Material to process:
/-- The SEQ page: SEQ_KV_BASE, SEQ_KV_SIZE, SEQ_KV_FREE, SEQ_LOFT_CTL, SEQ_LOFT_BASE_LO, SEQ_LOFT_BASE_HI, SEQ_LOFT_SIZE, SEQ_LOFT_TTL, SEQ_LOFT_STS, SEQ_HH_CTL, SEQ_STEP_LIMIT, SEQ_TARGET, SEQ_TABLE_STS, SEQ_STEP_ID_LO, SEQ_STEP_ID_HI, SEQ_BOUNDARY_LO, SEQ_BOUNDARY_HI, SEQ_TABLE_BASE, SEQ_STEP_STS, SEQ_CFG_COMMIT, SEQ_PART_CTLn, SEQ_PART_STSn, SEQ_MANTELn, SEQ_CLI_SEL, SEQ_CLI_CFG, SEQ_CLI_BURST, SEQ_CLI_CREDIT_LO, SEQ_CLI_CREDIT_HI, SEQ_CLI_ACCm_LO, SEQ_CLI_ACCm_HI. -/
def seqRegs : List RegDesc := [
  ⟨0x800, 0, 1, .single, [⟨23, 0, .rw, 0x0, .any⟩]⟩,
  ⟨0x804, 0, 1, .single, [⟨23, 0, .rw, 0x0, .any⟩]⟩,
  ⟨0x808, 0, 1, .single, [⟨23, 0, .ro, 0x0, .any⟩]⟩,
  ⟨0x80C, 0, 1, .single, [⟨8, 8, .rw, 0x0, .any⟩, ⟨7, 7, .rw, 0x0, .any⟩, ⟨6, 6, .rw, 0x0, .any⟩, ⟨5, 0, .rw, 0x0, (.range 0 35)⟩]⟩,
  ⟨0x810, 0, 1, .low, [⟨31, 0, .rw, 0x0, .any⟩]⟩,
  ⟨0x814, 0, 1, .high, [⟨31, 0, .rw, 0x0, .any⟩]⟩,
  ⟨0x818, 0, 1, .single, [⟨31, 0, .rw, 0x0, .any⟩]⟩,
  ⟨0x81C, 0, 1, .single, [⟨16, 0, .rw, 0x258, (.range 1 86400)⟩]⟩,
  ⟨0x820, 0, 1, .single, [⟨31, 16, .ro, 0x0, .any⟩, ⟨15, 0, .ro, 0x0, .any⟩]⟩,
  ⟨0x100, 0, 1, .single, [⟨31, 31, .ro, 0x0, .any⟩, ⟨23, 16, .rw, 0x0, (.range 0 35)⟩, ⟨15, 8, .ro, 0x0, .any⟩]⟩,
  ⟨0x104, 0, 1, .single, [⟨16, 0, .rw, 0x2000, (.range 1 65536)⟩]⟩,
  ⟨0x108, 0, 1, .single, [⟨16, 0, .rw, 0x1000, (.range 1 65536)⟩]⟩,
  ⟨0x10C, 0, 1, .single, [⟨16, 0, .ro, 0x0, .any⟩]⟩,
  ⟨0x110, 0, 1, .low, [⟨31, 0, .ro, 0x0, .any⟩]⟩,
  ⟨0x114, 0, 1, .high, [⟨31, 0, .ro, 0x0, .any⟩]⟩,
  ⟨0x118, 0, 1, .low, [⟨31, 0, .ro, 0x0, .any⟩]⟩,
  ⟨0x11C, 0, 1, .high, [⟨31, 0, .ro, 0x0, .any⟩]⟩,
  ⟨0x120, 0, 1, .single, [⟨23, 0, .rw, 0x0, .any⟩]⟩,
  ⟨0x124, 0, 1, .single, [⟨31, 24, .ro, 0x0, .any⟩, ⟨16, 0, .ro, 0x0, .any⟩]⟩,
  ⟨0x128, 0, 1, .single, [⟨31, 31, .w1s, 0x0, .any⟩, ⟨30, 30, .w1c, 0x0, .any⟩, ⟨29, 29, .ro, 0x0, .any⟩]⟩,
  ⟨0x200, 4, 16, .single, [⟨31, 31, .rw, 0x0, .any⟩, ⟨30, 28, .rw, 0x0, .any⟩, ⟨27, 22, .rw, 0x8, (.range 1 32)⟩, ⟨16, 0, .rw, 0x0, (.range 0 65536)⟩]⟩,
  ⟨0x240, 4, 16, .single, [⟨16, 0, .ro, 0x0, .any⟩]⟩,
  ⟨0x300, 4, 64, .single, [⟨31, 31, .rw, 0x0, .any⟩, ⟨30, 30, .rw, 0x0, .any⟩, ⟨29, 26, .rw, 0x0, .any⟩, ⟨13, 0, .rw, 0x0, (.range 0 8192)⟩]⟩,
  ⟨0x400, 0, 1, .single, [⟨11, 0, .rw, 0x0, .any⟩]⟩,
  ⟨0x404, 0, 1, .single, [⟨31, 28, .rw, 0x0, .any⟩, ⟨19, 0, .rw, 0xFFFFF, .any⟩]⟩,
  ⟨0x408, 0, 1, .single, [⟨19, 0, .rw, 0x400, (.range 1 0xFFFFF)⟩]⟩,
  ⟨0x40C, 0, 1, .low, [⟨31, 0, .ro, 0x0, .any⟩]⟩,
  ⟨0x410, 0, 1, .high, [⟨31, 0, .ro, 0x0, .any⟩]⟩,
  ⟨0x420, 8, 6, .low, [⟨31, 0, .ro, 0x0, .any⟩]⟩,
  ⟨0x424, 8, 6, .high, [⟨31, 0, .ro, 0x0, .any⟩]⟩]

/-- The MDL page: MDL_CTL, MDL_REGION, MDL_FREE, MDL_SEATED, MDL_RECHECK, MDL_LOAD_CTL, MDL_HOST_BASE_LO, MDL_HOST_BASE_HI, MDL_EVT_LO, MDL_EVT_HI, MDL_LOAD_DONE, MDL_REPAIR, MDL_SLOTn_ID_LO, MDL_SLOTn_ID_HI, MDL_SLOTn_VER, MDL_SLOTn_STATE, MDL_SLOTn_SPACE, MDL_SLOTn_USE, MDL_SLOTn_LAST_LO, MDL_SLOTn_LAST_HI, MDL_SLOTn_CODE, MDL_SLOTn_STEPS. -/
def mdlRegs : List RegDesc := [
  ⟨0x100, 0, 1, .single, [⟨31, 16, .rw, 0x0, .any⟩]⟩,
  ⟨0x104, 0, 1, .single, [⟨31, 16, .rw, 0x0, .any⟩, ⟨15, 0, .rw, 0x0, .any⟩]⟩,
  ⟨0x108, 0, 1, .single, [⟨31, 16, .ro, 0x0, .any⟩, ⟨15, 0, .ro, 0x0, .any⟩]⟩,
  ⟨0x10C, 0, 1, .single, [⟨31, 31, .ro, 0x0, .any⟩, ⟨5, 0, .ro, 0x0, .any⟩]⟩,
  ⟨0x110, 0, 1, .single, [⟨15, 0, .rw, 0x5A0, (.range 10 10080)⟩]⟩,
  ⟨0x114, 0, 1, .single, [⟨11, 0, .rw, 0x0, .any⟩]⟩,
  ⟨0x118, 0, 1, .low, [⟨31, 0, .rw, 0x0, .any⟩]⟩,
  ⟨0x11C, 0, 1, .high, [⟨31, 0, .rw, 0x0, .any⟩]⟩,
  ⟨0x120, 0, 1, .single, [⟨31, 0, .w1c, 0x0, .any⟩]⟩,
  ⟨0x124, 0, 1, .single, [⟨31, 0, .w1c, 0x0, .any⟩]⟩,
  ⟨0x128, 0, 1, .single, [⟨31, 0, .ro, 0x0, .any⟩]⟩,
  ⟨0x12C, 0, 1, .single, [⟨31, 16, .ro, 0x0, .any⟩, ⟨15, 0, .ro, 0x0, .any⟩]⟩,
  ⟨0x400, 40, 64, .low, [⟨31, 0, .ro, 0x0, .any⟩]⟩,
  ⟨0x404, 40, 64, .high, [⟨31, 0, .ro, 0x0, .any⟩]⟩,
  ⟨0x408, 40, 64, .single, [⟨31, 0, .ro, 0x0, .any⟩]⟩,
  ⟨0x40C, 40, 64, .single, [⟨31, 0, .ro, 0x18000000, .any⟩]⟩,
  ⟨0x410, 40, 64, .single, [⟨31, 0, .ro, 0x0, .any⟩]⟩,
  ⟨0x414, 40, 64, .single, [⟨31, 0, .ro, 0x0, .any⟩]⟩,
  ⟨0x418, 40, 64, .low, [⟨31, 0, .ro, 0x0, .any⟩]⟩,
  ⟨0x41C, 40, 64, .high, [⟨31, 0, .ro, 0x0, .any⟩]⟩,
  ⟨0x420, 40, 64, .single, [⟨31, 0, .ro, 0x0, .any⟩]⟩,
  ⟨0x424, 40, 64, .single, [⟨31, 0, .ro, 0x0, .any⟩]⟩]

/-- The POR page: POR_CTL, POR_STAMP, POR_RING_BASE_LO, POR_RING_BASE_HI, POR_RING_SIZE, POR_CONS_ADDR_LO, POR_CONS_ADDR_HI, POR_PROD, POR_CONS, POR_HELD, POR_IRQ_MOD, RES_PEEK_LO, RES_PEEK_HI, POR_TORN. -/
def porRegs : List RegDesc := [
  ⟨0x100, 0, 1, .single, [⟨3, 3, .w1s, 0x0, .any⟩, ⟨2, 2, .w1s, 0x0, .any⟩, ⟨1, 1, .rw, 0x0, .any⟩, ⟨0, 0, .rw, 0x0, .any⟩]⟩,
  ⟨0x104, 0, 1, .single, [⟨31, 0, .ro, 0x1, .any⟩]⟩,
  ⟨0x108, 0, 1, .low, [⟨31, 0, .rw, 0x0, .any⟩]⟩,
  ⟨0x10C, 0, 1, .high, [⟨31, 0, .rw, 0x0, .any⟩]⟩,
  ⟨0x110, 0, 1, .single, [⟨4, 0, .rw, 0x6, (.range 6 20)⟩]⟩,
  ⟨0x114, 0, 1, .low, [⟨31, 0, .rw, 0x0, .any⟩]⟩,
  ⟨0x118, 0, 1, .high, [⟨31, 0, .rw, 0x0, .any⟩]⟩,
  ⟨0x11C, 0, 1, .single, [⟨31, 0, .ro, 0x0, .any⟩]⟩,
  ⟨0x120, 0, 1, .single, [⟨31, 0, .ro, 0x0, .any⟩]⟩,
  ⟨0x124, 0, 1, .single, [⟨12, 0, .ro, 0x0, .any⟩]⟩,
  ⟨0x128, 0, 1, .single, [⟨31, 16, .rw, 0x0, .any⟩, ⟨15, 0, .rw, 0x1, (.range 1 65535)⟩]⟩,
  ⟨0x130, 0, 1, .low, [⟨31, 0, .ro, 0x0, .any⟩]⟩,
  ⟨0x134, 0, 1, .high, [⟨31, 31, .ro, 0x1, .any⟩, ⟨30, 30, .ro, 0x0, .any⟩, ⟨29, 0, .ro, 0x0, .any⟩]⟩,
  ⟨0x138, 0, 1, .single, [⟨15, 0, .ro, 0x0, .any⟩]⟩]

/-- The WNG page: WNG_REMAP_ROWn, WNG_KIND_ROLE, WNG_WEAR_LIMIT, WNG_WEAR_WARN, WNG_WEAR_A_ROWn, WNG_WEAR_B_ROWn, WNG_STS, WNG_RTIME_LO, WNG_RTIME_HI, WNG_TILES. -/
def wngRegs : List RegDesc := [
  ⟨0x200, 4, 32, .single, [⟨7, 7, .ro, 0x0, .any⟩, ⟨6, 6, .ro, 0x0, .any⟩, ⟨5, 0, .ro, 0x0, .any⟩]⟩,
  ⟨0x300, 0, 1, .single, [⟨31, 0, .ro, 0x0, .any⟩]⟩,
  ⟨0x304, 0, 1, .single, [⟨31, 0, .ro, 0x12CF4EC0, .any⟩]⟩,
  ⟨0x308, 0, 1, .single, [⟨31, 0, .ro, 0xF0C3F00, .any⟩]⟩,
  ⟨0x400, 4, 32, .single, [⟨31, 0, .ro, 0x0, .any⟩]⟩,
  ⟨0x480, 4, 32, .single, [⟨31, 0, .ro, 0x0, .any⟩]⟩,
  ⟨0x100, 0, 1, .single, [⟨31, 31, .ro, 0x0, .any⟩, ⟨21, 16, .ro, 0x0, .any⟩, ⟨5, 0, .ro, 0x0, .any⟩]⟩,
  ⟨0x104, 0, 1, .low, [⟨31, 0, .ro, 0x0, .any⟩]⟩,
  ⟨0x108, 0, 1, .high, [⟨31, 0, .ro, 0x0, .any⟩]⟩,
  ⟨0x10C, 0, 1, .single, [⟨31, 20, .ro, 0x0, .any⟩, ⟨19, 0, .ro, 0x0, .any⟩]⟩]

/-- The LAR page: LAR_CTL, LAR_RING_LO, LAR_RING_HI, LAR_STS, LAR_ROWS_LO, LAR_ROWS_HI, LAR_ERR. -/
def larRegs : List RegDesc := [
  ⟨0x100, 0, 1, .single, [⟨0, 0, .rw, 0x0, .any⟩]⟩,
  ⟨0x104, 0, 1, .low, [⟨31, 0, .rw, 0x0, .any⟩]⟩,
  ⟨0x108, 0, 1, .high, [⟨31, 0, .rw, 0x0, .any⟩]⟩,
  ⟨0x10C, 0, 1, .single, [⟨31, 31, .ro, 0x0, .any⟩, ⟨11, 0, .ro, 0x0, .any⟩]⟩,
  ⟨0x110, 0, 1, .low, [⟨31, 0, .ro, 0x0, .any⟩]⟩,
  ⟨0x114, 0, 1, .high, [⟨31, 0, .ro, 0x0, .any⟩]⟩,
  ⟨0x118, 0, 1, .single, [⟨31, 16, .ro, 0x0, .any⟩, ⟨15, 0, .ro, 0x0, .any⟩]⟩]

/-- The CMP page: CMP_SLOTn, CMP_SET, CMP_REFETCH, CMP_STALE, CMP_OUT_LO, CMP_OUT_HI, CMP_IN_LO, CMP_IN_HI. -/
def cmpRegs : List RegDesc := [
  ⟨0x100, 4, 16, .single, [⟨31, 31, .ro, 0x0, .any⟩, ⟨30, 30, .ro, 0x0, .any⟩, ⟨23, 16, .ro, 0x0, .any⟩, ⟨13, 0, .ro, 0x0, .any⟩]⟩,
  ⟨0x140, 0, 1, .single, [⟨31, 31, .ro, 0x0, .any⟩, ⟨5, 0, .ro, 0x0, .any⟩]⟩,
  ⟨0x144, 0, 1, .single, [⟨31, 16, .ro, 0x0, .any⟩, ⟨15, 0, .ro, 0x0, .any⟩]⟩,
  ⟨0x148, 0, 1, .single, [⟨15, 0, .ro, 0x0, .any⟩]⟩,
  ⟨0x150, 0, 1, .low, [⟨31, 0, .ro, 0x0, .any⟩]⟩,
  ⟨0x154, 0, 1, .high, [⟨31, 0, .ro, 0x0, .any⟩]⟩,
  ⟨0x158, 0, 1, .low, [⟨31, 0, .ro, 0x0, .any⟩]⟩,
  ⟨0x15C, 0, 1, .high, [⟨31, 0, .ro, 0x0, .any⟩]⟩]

==

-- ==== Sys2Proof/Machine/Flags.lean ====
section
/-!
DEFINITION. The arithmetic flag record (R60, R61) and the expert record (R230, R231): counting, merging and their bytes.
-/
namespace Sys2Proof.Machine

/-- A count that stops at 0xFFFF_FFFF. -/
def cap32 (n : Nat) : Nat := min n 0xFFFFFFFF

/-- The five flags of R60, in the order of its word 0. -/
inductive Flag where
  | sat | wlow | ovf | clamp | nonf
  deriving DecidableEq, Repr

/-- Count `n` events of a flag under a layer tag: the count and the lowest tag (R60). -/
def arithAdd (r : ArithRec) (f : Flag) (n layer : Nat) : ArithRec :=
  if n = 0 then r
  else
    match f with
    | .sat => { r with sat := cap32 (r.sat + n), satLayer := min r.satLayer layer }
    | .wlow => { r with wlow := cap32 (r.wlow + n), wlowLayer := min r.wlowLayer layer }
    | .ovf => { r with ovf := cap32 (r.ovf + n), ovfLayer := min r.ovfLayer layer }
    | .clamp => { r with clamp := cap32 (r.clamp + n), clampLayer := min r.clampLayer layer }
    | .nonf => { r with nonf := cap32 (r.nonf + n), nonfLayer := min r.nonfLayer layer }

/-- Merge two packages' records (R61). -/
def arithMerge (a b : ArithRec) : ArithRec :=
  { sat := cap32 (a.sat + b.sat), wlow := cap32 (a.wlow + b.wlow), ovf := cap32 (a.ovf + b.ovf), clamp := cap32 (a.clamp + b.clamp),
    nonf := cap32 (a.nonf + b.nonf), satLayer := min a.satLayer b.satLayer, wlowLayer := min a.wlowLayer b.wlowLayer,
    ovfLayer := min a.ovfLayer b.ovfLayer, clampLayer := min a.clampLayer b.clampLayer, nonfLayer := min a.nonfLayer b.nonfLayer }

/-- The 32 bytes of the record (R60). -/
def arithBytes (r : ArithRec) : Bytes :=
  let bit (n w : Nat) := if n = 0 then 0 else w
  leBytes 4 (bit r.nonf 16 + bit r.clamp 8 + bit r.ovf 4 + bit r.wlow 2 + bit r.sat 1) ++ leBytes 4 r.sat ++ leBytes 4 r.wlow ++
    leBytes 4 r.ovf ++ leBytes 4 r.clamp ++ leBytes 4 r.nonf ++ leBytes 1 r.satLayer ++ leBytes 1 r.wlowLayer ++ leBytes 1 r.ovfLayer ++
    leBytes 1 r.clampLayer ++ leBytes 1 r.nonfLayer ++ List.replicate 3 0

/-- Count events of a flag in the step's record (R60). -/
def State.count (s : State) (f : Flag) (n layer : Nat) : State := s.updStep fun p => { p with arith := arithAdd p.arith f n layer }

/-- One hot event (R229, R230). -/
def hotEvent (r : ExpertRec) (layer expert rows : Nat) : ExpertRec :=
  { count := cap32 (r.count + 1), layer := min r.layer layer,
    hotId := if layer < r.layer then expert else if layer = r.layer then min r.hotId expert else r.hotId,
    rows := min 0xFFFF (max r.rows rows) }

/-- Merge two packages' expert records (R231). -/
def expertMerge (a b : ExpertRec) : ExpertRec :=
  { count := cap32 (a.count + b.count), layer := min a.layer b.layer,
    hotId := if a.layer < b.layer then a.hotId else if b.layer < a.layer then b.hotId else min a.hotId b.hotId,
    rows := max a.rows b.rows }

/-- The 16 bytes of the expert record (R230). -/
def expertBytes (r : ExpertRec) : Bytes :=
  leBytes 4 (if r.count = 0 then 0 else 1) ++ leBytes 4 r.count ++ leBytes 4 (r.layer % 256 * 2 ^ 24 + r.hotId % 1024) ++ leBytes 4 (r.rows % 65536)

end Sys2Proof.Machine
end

Task brief: Look over the records above, and wherever a line contains the string "ExpertRec", copy that line.

Answer below:
def hotEvent (r : ExpertRec) (layer expert rows : Nat) : ExpertRec :=
def expertMerge (a b : ExpertRec) : ExpertRec :=
def expertBytes (r : ExpertRec) : Bytes :=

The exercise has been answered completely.